▸ **To do**:
Scan the listing below. Copy each line that contains "getWarp".

▸ **Data to examine**:

↓

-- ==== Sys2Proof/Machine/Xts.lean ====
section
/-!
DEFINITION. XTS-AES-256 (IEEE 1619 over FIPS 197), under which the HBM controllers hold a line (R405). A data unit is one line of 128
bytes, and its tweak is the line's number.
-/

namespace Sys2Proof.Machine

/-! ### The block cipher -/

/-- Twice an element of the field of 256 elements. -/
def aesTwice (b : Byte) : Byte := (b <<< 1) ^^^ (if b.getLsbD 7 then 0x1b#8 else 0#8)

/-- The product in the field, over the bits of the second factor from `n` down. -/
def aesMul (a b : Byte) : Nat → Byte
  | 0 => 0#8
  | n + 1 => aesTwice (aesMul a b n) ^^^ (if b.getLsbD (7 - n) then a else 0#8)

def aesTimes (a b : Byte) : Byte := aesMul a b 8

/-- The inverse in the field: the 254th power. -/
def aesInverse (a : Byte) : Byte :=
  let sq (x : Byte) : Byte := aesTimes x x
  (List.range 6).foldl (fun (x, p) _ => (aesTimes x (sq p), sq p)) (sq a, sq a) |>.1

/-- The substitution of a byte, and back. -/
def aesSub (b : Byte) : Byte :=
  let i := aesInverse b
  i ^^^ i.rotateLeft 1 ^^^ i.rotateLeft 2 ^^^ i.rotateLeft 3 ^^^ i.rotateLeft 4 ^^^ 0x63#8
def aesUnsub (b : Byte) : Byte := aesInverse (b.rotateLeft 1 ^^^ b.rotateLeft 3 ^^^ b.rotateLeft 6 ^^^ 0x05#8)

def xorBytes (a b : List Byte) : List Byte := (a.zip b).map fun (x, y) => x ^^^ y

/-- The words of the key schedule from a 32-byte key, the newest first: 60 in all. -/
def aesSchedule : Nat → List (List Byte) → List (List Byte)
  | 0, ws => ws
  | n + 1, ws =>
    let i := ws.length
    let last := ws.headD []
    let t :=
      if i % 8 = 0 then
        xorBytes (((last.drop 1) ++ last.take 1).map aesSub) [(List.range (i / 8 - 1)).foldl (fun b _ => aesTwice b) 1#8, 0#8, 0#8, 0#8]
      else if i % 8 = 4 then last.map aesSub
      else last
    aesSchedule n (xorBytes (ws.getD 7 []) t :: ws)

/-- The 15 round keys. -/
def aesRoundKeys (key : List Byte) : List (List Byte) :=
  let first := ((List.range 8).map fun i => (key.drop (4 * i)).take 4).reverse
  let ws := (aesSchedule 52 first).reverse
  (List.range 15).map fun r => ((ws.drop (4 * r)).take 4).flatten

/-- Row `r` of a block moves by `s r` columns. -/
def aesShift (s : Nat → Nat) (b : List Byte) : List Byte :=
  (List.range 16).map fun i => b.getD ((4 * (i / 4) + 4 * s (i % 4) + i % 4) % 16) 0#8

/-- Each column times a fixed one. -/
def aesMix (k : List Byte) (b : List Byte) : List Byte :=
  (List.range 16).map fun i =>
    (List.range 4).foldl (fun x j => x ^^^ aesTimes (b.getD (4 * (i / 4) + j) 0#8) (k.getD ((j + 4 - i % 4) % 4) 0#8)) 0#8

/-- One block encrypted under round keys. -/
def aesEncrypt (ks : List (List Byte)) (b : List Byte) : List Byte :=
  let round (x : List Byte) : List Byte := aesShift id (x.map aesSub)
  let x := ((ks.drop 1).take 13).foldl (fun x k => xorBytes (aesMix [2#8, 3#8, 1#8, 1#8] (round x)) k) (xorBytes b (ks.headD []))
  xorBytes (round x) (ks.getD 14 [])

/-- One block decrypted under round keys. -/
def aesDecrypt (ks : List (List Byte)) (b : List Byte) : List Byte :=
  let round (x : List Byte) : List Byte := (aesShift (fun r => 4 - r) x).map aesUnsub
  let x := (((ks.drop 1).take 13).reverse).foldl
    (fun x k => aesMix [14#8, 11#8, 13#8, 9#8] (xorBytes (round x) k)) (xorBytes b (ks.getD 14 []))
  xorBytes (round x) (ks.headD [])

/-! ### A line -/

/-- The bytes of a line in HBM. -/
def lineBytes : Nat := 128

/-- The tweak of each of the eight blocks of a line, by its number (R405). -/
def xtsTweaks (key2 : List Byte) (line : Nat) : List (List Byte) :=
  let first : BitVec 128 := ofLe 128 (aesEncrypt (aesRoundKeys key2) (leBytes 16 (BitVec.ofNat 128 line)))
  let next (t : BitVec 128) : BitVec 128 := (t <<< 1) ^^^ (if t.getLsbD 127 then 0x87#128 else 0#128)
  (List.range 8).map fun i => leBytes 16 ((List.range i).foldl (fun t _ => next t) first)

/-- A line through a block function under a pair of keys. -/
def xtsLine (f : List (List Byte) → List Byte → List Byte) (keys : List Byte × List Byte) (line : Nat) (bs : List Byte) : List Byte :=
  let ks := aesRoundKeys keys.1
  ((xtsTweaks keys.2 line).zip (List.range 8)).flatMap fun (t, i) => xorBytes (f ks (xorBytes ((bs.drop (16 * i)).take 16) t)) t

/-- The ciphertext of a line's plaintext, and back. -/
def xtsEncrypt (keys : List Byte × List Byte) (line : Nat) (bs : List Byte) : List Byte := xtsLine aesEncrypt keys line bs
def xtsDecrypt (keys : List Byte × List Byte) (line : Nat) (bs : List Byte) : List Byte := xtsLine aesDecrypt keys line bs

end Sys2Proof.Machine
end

↑
↓

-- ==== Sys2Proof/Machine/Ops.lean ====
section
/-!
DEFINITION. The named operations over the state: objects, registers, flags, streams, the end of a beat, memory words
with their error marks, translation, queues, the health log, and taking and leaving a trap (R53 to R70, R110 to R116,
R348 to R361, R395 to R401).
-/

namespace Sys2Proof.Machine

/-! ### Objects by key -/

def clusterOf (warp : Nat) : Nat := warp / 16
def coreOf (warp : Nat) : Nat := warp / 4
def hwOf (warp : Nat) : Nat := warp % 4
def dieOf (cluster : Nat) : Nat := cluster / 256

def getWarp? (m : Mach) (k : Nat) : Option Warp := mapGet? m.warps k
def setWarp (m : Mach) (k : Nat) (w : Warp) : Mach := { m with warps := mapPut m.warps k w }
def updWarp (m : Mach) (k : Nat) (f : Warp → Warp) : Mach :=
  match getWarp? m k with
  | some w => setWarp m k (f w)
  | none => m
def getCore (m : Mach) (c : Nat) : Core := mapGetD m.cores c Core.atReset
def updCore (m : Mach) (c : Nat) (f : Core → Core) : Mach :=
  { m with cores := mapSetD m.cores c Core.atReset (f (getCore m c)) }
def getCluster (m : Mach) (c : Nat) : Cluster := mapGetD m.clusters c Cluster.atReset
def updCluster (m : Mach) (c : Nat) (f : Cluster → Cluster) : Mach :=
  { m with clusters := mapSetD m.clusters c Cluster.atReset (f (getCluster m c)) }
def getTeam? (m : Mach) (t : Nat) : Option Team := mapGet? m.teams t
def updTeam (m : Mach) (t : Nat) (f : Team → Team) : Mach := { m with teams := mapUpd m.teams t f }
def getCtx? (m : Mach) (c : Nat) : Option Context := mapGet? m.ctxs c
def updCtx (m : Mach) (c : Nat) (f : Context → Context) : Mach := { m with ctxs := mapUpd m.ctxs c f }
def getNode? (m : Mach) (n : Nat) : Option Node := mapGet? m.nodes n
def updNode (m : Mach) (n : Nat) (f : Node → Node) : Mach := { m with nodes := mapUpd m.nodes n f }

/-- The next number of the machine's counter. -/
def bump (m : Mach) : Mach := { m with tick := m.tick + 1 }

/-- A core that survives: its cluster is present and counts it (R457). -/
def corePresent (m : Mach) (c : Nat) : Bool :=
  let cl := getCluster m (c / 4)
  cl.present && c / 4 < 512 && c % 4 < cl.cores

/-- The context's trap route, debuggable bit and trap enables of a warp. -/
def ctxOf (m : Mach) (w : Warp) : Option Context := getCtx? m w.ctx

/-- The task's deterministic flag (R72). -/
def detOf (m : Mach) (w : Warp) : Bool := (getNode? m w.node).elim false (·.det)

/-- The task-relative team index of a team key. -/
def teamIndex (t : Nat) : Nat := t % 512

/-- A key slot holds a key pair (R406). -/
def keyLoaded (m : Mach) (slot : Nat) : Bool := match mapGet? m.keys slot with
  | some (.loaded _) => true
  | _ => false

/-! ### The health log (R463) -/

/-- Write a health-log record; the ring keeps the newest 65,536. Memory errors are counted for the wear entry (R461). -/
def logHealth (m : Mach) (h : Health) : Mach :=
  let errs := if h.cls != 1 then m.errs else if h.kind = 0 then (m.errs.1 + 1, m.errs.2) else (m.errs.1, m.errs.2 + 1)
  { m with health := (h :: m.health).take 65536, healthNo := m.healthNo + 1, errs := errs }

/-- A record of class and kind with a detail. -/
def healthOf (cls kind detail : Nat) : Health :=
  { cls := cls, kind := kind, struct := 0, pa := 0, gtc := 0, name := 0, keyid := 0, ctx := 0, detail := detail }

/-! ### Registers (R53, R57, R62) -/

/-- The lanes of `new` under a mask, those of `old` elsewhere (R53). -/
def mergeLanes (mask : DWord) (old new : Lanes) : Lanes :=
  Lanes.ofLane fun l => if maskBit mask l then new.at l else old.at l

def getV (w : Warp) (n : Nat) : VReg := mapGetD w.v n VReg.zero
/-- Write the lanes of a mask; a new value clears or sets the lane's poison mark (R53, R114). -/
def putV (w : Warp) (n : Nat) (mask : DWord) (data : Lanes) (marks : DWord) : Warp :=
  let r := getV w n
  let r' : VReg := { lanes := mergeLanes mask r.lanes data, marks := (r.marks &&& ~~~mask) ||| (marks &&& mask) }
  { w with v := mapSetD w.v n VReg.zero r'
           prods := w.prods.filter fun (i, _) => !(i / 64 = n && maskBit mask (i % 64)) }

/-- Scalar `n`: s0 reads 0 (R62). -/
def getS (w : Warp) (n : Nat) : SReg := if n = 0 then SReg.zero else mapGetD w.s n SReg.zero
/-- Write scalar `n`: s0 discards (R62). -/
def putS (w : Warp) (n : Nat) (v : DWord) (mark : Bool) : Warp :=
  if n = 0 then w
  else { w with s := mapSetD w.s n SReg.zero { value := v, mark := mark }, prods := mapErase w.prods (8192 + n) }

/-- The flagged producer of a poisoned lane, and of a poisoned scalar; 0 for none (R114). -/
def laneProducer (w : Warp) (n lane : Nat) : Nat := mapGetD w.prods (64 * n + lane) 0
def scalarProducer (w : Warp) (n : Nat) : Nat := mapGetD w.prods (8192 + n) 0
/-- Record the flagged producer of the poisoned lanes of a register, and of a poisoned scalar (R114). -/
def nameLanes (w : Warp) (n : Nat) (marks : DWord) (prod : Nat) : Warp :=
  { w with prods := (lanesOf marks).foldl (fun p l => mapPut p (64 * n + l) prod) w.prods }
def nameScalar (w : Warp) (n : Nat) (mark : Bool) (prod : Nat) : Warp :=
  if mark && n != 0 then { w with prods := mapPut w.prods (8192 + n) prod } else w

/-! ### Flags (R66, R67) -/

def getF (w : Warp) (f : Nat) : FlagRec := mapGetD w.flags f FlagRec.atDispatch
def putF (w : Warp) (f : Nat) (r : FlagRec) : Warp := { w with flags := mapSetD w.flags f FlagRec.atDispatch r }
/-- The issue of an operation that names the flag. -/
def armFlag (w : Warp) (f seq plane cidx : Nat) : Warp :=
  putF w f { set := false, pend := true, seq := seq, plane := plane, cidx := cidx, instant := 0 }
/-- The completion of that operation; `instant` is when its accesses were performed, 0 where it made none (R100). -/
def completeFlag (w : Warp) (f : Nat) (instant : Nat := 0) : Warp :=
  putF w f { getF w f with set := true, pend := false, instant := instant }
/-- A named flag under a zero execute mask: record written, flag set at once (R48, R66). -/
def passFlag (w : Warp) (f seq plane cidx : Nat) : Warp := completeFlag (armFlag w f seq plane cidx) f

↑
↓

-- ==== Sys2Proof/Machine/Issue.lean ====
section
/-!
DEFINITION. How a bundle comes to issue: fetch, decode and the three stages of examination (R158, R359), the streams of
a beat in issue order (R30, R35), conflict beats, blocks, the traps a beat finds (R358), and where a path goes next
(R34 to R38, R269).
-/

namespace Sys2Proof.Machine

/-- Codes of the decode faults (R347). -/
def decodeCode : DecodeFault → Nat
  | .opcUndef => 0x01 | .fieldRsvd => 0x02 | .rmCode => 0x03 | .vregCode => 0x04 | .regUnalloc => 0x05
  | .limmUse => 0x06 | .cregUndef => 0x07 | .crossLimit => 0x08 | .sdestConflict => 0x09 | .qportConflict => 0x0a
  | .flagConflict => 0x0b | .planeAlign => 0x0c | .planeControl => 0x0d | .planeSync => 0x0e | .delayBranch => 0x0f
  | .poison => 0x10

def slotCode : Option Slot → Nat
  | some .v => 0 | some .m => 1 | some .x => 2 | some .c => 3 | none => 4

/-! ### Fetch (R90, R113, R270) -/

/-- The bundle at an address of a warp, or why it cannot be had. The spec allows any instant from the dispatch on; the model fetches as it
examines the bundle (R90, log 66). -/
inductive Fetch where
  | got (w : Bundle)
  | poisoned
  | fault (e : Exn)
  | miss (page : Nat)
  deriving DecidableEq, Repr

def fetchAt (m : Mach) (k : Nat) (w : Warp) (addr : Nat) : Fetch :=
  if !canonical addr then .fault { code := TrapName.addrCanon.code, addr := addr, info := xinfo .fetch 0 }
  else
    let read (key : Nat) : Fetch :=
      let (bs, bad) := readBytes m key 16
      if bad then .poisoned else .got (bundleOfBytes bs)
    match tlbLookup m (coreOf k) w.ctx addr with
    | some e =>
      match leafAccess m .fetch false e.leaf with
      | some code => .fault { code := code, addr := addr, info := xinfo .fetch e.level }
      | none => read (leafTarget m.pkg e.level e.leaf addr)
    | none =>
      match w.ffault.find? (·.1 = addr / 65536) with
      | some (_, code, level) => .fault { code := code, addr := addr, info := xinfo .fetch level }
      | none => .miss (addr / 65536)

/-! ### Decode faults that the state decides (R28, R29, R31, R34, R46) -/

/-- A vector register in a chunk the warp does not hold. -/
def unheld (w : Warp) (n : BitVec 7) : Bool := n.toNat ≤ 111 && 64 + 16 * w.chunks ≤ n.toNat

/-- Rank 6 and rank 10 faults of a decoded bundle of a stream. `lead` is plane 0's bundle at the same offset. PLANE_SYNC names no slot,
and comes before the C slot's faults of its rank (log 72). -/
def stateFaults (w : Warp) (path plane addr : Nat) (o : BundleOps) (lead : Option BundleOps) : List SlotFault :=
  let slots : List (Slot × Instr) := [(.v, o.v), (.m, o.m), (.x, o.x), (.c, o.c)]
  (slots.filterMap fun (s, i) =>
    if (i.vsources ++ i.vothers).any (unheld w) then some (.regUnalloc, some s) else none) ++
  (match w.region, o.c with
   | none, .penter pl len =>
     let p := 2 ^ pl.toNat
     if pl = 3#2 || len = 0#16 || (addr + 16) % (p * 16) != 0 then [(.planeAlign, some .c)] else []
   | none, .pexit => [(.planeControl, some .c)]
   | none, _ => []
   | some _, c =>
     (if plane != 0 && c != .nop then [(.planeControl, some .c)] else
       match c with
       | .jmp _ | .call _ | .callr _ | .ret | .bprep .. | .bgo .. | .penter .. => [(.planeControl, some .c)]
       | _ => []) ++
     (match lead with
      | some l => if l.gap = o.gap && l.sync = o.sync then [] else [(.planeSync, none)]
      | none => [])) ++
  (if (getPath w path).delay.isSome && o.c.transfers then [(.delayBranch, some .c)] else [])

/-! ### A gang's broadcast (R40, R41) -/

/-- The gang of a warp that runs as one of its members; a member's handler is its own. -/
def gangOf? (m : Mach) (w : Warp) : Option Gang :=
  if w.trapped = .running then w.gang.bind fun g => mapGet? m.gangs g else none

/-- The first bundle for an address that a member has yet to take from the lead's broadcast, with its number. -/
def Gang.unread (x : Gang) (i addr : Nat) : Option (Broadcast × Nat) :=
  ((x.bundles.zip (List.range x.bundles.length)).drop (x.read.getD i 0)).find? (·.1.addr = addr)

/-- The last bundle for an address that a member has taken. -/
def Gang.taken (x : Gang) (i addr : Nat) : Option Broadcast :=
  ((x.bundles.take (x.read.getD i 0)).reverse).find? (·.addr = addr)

↑

▸ **Result**:
def getWarp? (m : Mach) (k : Nat) : Option Warp := mapGet? m.warps k
  match getWarp? m k with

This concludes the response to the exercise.